I want to be known for more than how much I weigh. I want to be known for my qualities, the work I do, and the things and people I love.
Instead of talking about the remarkable achievements of these women — Grande was named by Rolling Stone as one of the top 50 singers of all time, Erivo is one win away from an EGOT, and together they’ve created a box office record-setting movie — we’re talking about their bodies.
I also want to be clear: regardless of our intention and perception of these women, this is body shaming.

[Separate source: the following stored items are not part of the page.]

-- ==== Sys2Proof/Machine/Settings.lean ====
section
/-! DEFINITION. Settings.lean: start-up and the configuration store (spec/11): POWER_ON, RESET_LINE,
WRITE_BACK_WORD_DONE, PARAM_SET, PARAM_GET, COMMIT, COMMIT_WORD_DONE. Each meaning says what a command does to all of
the state but the queue of commands; where a transmitter is left idle with something to send it then begins a frame
(R152). -/

namespace Sys2Proof.Machine

/-- POWER_ON: power is applied and start-up runs (R172). -/
def execPowerOn (found : List (Nat × StoreWord)) (s : State) : StepOutcome := .next (s.startUp found).kick

/-- RESET_LINE: the reset line begins the same start-up (R172). -/
def execResetLine (found : List (Nat × StoreWord)) (s : State) : StepOutcome := .next (s.startUp found).kick

/-- WRITE_BACK_WORD_DONE: a corrected word has been written back and is read again (R166). -/
def execWriteBackWordDone (found : Option StoreWord) (s : State) : StepOutcome := .next (s.writeBackDone found).kick

/-- PARAM_SET (R169). -/
def execParamSet (tag : Byte) (payload : List Byte) (s : State) : StepOutcome :=
  .next (s.onFrame 0x50#8 tag (answerParamSet payload))

/-- PARAM_GET (R169). -/
def execParamGet (tag : Byte) (payload : List Byte) (s : State) : StepOutcome :=
  .next (s.onFrame 0x51#8 tag (answerParamGet payload))

/-- COMMIT (R170). -/
def execCommit (tag : Byte) (payload : List Byte) (s : State) : StepOutcome :=
  .next (s.onFrame 0x52#8 tag (answerCommit payload))

/-- COMMIT_WORD_DONE: a word of the commit has been written and is read back (R170). -/
def execCommitWordDone (found : Option StoreWord) (s : State) : StepOutcome := .next (s.commitWordDone found).kick

end Sys2Proof.Machine
end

It’s vital to note here that neither Grande or Erivo have addressed the conversation currently happening all around them. However, when conversations around Grande’s apparent weight loss were circulating last year, the singer and actor jumped on TikTok to ask people to kindly put them to rest.
“I think we should be gentler and less comfortable commenting on people’s bodies, no matter what,” she said.
“If you think you’re saying something good or well-intentioned, whatever it is. healthy or unhealthy, big, small…we should really work towards not doing that as much.”
She added: “Even if you are coming from a loving place and a caring place, that person probably is working on it or has a support system that they are working on it with.”
While the media may feed our desire to gossip and theorise about celebrities’ bodies, I know that each comment we make, whether to our friends or under a TikTok, has the power to perpetuate or change our dialogue around people’s bodies more broadly, impacting each of us.
Perhaps it’s time to listen to Ariana, stop commenting, and scroll on.